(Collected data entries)

/---

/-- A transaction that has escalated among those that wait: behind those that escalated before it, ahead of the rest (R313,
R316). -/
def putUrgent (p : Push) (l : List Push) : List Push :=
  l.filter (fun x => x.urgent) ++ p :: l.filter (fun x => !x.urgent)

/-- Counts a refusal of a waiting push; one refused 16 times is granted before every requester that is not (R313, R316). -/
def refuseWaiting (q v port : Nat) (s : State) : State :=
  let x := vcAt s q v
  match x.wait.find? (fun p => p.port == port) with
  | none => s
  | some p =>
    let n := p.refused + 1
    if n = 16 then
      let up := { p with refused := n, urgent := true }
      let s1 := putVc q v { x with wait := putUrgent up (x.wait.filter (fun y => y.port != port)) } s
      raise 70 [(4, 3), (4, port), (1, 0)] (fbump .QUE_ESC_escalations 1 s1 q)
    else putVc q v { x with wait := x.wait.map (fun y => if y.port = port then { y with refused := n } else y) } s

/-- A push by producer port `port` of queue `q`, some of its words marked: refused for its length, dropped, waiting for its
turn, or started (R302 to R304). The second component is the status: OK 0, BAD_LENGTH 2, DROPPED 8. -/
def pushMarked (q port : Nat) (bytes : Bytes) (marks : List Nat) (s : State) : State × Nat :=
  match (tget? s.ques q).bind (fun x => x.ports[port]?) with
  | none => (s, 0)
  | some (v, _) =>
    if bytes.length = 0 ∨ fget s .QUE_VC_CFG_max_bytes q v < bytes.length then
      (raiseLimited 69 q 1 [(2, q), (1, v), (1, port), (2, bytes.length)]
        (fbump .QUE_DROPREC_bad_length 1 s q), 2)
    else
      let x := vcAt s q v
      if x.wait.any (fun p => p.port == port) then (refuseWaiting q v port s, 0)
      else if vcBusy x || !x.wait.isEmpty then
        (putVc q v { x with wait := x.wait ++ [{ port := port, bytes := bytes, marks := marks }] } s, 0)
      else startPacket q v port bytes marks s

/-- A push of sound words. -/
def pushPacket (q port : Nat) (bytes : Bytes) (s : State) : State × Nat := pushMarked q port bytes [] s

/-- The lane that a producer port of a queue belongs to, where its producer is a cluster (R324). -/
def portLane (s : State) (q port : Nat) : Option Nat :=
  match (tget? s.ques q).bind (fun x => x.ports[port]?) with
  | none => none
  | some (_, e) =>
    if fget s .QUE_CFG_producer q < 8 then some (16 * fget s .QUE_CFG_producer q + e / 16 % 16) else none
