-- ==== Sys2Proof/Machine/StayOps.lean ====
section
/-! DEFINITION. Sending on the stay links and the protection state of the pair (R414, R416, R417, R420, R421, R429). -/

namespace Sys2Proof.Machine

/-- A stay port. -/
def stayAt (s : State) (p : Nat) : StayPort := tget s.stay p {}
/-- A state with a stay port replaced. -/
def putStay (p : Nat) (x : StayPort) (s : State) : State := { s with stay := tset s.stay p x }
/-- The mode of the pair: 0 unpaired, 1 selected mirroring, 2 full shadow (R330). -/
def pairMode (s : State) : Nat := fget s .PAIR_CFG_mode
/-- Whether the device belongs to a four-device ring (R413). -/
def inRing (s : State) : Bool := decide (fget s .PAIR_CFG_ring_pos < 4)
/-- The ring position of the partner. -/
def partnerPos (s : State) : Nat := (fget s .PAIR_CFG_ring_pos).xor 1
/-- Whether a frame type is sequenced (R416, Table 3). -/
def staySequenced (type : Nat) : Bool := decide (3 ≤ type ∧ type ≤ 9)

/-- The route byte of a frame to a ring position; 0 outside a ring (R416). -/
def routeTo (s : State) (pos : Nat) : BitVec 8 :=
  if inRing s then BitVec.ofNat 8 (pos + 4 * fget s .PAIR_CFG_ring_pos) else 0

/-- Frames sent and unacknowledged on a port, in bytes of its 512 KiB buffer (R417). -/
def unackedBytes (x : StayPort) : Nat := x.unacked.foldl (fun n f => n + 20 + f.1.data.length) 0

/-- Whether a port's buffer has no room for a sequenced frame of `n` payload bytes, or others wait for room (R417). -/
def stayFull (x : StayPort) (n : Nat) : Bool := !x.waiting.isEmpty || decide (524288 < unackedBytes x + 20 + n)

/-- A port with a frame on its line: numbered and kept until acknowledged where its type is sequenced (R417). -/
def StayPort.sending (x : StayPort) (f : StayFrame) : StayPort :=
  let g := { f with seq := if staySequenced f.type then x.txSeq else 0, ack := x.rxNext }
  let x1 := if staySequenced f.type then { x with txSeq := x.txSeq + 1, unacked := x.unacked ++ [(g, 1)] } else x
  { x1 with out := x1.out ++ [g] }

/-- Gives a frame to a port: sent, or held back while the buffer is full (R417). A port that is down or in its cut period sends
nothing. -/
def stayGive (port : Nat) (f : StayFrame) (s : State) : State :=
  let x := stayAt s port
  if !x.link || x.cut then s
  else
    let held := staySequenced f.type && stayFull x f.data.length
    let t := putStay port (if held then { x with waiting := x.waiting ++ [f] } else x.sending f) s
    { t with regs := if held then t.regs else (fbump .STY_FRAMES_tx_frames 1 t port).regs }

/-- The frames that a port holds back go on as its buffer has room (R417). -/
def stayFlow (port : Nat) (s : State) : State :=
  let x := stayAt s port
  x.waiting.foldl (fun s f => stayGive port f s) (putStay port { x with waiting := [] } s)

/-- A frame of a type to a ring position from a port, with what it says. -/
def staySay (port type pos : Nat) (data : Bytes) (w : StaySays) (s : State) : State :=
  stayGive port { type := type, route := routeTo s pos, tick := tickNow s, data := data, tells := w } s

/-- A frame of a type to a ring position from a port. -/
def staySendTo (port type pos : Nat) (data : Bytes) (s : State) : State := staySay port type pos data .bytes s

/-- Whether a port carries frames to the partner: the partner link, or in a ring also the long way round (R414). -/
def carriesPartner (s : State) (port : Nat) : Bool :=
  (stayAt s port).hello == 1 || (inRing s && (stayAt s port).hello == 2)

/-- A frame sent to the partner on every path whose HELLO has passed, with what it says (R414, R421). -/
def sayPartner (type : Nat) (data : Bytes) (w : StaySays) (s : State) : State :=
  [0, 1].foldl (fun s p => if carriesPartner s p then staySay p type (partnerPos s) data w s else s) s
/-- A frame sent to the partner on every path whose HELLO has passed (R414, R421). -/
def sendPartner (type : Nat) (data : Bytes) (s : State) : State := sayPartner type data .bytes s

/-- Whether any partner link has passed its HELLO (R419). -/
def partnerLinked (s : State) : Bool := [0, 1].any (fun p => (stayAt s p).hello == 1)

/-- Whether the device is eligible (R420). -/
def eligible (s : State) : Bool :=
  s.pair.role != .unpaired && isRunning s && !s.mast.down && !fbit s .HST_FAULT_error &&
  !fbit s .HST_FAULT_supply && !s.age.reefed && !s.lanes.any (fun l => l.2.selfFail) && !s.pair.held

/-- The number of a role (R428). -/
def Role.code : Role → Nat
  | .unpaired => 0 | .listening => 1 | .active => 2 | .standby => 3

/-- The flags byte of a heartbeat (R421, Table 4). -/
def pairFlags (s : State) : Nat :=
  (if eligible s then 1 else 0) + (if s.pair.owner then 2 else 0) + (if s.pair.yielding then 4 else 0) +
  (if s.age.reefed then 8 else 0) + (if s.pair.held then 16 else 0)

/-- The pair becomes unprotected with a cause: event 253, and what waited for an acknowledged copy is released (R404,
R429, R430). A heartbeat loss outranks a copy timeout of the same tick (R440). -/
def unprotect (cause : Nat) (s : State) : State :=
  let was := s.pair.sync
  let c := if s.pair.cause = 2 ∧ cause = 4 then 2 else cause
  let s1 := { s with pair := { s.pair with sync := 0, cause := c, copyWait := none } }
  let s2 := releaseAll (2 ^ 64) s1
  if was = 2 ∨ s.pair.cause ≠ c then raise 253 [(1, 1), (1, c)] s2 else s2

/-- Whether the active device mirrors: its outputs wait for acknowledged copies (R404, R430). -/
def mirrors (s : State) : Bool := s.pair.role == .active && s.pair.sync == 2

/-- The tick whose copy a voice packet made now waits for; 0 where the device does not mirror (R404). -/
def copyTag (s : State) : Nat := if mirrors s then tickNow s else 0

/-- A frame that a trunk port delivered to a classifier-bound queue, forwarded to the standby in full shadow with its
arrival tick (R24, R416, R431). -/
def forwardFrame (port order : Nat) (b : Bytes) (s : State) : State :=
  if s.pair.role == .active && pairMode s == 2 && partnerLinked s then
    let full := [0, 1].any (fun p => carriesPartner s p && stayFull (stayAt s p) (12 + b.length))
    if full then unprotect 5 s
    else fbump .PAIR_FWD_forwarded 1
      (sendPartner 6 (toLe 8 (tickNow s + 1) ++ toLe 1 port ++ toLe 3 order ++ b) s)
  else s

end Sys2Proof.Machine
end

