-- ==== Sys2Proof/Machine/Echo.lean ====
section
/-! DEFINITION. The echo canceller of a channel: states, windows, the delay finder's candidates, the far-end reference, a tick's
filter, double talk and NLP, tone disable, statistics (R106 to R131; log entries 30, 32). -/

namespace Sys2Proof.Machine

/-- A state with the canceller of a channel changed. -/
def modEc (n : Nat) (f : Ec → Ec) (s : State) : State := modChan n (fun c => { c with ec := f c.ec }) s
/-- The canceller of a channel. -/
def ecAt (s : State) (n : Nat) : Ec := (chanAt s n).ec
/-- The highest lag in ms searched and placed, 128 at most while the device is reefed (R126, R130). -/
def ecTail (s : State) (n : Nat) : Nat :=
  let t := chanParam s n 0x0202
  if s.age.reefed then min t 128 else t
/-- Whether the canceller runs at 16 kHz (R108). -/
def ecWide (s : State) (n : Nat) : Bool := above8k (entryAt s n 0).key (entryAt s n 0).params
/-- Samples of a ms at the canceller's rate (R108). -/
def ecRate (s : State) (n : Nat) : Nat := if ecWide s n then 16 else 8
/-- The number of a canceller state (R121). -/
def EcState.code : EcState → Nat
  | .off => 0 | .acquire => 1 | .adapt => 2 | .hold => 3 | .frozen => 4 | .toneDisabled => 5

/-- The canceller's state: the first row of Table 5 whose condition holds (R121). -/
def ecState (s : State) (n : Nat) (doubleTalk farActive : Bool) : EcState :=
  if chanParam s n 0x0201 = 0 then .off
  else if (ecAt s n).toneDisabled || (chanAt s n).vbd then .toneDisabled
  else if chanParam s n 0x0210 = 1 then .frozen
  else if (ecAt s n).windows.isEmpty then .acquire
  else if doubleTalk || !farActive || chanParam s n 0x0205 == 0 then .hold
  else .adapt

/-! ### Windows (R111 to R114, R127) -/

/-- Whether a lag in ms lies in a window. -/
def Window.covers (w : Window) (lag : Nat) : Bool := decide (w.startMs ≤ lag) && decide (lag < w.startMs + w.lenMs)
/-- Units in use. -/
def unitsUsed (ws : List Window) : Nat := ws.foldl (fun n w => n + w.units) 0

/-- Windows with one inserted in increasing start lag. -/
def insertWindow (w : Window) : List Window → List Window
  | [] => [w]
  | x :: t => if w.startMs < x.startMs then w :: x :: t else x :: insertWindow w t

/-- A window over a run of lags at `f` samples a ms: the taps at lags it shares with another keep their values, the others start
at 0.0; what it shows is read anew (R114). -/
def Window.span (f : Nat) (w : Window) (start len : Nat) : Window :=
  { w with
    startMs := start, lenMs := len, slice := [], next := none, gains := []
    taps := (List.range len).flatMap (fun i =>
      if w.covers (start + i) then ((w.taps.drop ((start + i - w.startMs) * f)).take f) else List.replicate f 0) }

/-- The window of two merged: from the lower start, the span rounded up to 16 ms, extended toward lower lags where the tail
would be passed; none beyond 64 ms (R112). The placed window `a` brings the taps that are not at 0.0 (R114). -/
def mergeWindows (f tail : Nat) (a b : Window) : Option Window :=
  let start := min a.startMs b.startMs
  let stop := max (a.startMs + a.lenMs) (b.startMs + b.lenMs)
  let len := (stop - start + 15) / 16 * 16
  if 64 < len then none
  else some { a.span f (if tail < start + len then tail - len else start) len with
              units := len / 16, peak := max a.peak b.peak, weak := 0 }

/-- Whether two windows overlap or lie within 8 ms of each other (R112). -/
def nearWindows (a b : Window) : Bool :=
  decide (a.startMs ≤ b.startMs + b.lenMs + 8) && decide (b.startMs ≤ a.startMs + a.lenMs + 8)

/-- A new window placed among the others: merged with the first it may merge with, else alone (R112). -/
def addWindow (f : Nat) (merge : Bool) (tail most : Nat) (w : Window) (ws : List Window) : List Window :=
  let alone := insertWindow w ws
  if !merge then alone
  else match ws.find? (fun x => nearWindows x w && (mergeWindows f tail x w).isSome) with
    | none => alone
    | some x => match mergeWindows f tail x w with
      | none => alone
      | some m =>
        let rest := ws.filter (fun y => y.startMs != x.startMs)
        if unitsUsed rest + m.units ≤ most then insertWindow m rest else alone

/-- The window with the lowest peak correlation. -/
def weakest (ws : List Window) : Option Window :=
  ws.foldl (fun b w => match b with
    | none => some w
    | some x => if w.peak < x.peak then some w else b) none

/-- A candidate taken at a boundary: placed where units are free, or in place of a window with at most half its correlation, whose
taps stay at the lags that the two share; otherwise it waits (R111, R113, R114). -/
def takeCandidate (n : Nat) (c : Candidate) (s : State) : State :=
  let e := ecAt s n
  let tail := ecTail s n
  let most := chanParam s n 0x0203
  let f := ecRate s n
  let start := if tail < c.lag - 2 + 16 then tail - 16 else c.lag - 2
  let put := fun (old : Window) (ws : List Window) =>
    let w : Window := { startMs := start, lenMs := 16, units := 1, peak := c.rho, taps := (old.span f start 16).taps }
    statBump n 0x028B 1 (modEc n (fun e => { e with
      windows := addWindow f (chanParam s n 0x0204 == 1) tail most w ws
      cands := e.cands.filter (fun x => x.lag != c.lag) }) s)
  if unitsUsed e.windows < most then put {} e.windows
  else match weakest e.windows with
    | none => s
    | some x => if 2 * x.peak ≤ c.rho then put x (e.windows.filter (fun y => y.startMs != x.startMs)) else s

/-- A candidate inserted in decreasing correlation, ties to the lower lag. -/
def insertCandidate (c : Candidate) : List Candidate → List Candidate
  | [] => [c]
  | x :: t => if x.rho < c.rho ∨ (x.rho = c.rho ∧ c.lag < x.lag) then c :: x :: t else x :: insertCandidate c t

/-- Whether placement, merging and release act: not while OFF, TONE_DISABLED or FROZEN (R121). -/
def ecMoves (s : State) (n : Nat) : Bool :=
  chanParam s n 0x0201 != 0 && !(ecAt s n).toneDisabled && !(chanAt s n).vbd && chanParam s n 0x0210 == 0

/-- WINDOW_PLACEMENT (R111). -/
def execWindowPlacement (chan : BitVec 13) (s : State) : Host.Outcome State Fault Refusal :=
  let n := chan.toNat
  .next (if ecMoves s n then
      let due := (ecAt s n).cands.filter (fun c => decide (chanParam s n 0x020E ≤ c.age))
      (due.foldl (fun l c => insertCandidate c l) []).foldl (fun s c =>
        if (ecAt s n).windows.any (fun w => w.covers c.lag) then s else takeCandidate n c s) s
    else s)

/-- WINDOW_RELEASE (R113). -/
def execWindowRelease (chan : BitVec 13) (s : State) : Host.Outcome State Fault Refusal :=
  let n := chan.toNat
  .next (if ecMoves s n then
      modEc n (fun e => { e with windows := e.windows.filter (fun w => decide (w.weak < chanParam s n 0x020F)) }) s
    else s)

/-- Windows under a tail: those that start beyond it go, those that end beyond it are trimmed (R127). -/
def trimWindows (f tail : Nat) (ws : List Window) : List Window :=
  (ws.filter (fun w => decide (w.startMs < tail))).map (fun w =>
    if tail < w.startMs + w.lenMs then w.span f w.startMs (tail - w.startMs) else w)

\---

#### Exercise brief:
Among the records above, find each line containing the string "stayAt" and copy it.

#### Exercise solution:
def stayAt (s : State) (p : Nat) : StayPort := tget s.stay p {}
  let x := stayAt s port
  let x := stayAt s port
  (stayAt s port).hello == 1 || (inRing s && (stayAt s port).hello == 2)
def partnerLinked (s : State) : Bool := [0, 1].any (fun p => (stayAt s p).hello == 1)
    let full := [0, 1].any (fun p => carriesPartner s p && stayFull (stayAt s p) (12 + b.length))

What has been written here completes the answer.